All of the above are compromises that would retain the essence of the Iraqi constitution of 2005 and would be sellable also to Maliki’s domestic audience (which should not be forgotten after they gave him more than 700,000 personal votes). Above all, though, if Maliki and the Kurds want to cut a separate deal, it is important that both sides exercise realism in order that another Erbil paper tiger, and the concomitant dysfunctional government it produced, can be avoided.

5 Responses to “Maliki’s Kurdish Dilemma”

  1. Aryan said

    Can Maliki work with the PUK, when you consider the bitter battles between the PUK and KDP. With the increased corruption found in the KDP even more evident than before, can Gorran continue to work with the KDP. Surely Gorran can not allow themselves to be tainted by the KDP.

    I note Bazarni is back on his tour of Europe, much the same as in 2010/11. The KDP appear to have thrown everything the we own to Turkey and Erdogan to allow oil sales, but at what cost.


  2. bb said

    Reidar – congratulations on your fantastic coverage. 3 questions:

    1. Why did Barzani’s party lose so many seats to PUK? Given that Talabani has been out of the action for a couple years I was expecting PUK to go backwards, not the other way around.

    2. What % of the national vote did the individual parties get?

    3. How did vote in Anbar go? Isn’t AlQ still in control of Fallujah and Ramadi?

    Strange that none of your once robust commenters seem to want to discuss Iraqi politics any more. Great pity.

  3. Aryan, I still have problems seeing PUK breaking ranks with KDP in the Baghdad parliament, all the conflicts notwithstanding. Watchers of internal Kurdish politics may have more to say about this, though.

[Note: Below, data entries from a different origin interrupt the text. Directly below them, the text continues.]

-- ==== Sys2Proof/Laws/PerInstr.lean ====
section
/-! SUPPORT. Statements about every instruction as syntax, one lemma for each constructor. -/

/-- The words of a well-formed instruction fit their length: a word, a word with its extension, or a tile word
(R334, R339, R341, R345). -/
def Sys2Proof.Laws.EncodeFits.Statement (i : Sys2Proof.Instr) : Prop :=
  ∀ n w, Sys2Proof.wellFormed i = true → Sys2Proof.encode i = some (n, w) →
    (n = 4 ∨ n = 8 ∨ n = 32) ∧ w < 2 ^ (8 * n)

namespace Sys2Proof.Laws

open Sys2Proof

theorem bool_le (b : Bool) : b.toNat ≤ 1 := by cases b <;> decide

theorem tileBits_lt (w : TileWord) (h : w.wf = true) (op : Nat) (ho : op < 256) : op + tileBits w < 2 ^ 256 := by
  simp only [TileWord.wf, decide_eq_true_eq] at h
  have h1 := bool_le w.strict
  have h2 := bool_le w.txn
  have h3 := bool_le w.async
  have h4 := bool_le w.stop
  have h5 := bool_le w.rsv15
  have h6 := w.mode.isLt
  have h7 := w.p0.isLt
  have h8 := w.p1.isLt
  have h9 := w.rsv.isLt
  have h10 := w.bar.isLt
  unfold tileBits
  norm_num at *
  omega

end Sys2Proof.Laws

section OneByOne

set_option Elab.async false

theorem Sys2Proof.Laws.EncodeFits.add (d a b : Nat) :
    Sys2Proof.Laws.EncodeFits.Statement (Sys2Proof.Instr.add d a b) := by
  intro n w h e
  cases e
  simp [Sys2Proof.wellFormed, Sys2Proof.fields] at *
  omega

theorem Sys2Proof.Laws.EncodeFits.sub (d a b : Nat) :
    Sys2Proof.Laws.EncodeFits.Statement (Sys2Proof.Instr.sub d a b) := by
  intro n w h e
  cases e
  simp [Sys2Proof.wellFormed, Sys2Proof.fields] at *
  omega

theorem Sys2Proof.Laws.EncodeFits.mul (d a b : Nat) :
    Sys2Proof.Laws.EncodeFits.Statement (Sys2Proof.Instr.mul d a b) := by
  intro n w h e
  cases e
  simp [Sys2Proof.wellFormed, Sys2Proof.fields] at *
  omega

theorem Sys2Proof.Laws.EncodeFits.mulh (d a b : Nat) :
    Sys2Proof.Laws.EncodeFits.Statement (Sys2Proof.Instr.mulh d a b) := by
  intro n w h e
  cases e
  simp [Sys2Proof.wellFormed, Sys2Proof.fields] at *
  omega

theorem Sys2Proof.Laws.EncodeFits.mulhu (d a b : Nat) :
    Sys2Proof.Laws.EncodeFits.Statement (Sys2Proof.Instr.mulhu d a b) := by
  intro n w h e
  cases e
  simp [Sys2Proof.wellFormed, Sys2Proof.fields] at *
  omega

theorem Sys2Proof.Laws.EncodeFits.div (d a b : Nat) :
    Sys2Proof.Laws.EncodeFits.Statement (Sys2Proof.Instr.div d a b) := by
  intro n w h e
  cases e
  simp [Sys2Proof.wellFormed, Sys2Proof.fields] at *
  omega

theorem Sys2Proof.Laws.EncodeFits.divu (d a b : Nat) :
    Sys2Proof.Laws.EncodeFits.Statement (Sys2Proof.Instr.divu d a b) := by
  intro n w h e
  cases e
  simp [Sys2Proof.wellFormed, Sys2Proof.fields] at *
  omega

theorem Sys2Proof.Laws.EncodeFits.rem (d a b : Nat) :
    Sys2Proof.Laws.EncodeFits.Statement (Sys2Proof.Instr.rem d a b) := by
  intro n w h e
  cases e
  simp [Sys2Proof.wellFormed, Sys2Proof.fields] at *
  omega

theorem Sys2Proof.Laws.EncodeFits.remu (d a b : Nat) :
    Sys2Proof.Laws.EncodeFits.Statement (Sys2Proof.Instr.remu d a b) := by
  intro n w h e
  cases e
  simp [Sys2Proof.wellFormed, Sys2Proof.fields] at *
  omega

theorem Sys2Proof.Laws.EncodeFits.and (d a b : Nat) :
    Sys2Proof.Laws.EncodeFits.Statement (Sys2Proof.Instr.and d a b) := by
  intro n w h e
  cases e
  simp [Sys2Proof.wellFormed, Sys2Proof.fields] at *
  omega

theorem Sys2Proof.Laws.EncodeFits.or (d a b : Nat) :
    Sys2Proof.Laws.EncodeFits.Statement (Sys2Proof.Instr.or d a b) := by
  intro n w h e
  cases e
  simp [Sys2Proof.wellFormed, Sys2Proof.fields] at *
  omega

theorem Sys2Proof.Laws.EncodeFits.xor (d a b : Nat) :
    Sys2Proof.Laws.EncodeFits.Statement (Sys2Proof.Instr.xor d a b) := by
  intro n w h e
  cases e
  simp [Sys2Proof.wellFormed, Sys2Proof.fields] at *
  omega

theorem Sys2Proof.Laws.EncodeFits.andn (d a b : Nat) :
    Sys2Proof.Laws.EncodeFits.Statement (Sys2Proof.Instr.andn d a b) := by
  intro n w h e
  cases e
  simp [Sys2Proof.wellFormed, Sys2Proof.fields] at *
  omega

theorem Sys2Proof.Laws.EncodeFits.orn (d a b : Nat) :
    Sys2Proof.Laws.EncodeFits.Statement (Sys2Proof.Instr.orn d a b) := by
  intro n w h e
  cases e
  simp [Sys2Proof.wellFormed, Sys2Proof.fields] at *
  omega

theorem Sys2Proof.Laws.EncodeFits.shl (d a b : Nat) :
    Sys2Proof.Laws.EncodeFits.Statement (Sys2Proof.Instr.shl d a b) := by
  intro n w h e
  cases e
  simp [Sys2Proof.wellFormed, Sys2Proof.fields] at *
  omega

theorem Sys2Proof.Laws.EncodeFits.shr (d a b : Nat) :
    Sys2Proof.Laws.EncodeFits.Statement (Sys2Proof.Instr.shr d a b) := by
  intro n w h e
  cases e
  simp [Sys2Proof.wellFormed, Sys2Proof.fields] at *
  omega

theorem Sys2Proof.Laws.EncodeFits.sra (d a b : Nat) :
    Sys2Proof.Laws.EncodeFits.Statement (Sys2Proof.Instr.sra d a b) := by
  intro n w h e
  cases e
  simp [Sys2Proof.wellFormed, Sys2Proof.fields] at *
  omega

theorem Sys2Proof.Laws.EncodeFits.rol (d a b : Nat) :
    Sys2Proof.Laws.EncodeFits.Statement (Sys2Proof.Instr.rol d a b) := by
  intro n w h e
  cases e
  simp [Sys2Proof.wellFormed, Sys2Proof.fields] at *
  omega

theorem Sys2Proof.Laws.EncodeFits.ror (d a b : Nat) :
    Sys2Proof.Laws.EncodeFits.Statement (Sys2Proof.Instr.ror d a b) := by
  intro n w h e
  cases e
  simp [Sys2Proof.wellFormed, Sys2Proof.fields] at *
  omega

theorem Sys2Proof.Laws.EncodeFits.min (d a b : Nat) :
    Sys2Proof.Laws.EncodeFits.Statement (Sys2Proof.Instr.min d a b) := by
  intro n w h e
  cases e
  simp [Sys2Proof.wellFormed, Sys2Proof.fields] at *
  omega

    Bb, for 1. please see above. As regards 2, I have not prioritised calculating national percentages because I’m not sure what the point would be, though I’m sure someone else will do this sooner or later. Re 3, Anbar was extremely fragmented with no party winning more than 4 seats (Nujayfi). The 2 pro-sahwa lists I mentioned in the article are interesting. Again, that so many moderates won seats amid ongoing ISIS militancy and terrorism is quite impressive.

  4. bb said

    Tks R – but have you any idea why KDP lost seats to PUK this time? As you would know under the PR system one doesn’t expect to see significant seat changes as happens frequently in first past post or preferential systems.
    Ditto the Sadrists – they really went backwards – why?
    And that was why I’d to see a comparison of the national %s between now and 2010 – would show up the shifts in % support.

    Your comment about the moderates winning so many seats given the poor security conditions – quite startling really. And sectarianism seems very much on the wane. I wondered how much of this can be partially explained by the demise of Hashimi’s party?.

  5. Again, I tend not to comment on internal Kurdish politics since I can’t read any Kurdish sources in the original language. The Sadrist decline is real from around 40 to 35 seats – they also have a couple of MPs on smaller lists. I think some of this can be attributed to the confusion surrounding Muqtada’s announcement prior to the elections that he would withdraw from politics.

    Re moderates, it’s not like sectarianism has gone away. But fragmentation of sectarian blocs is at least a step in the right direction.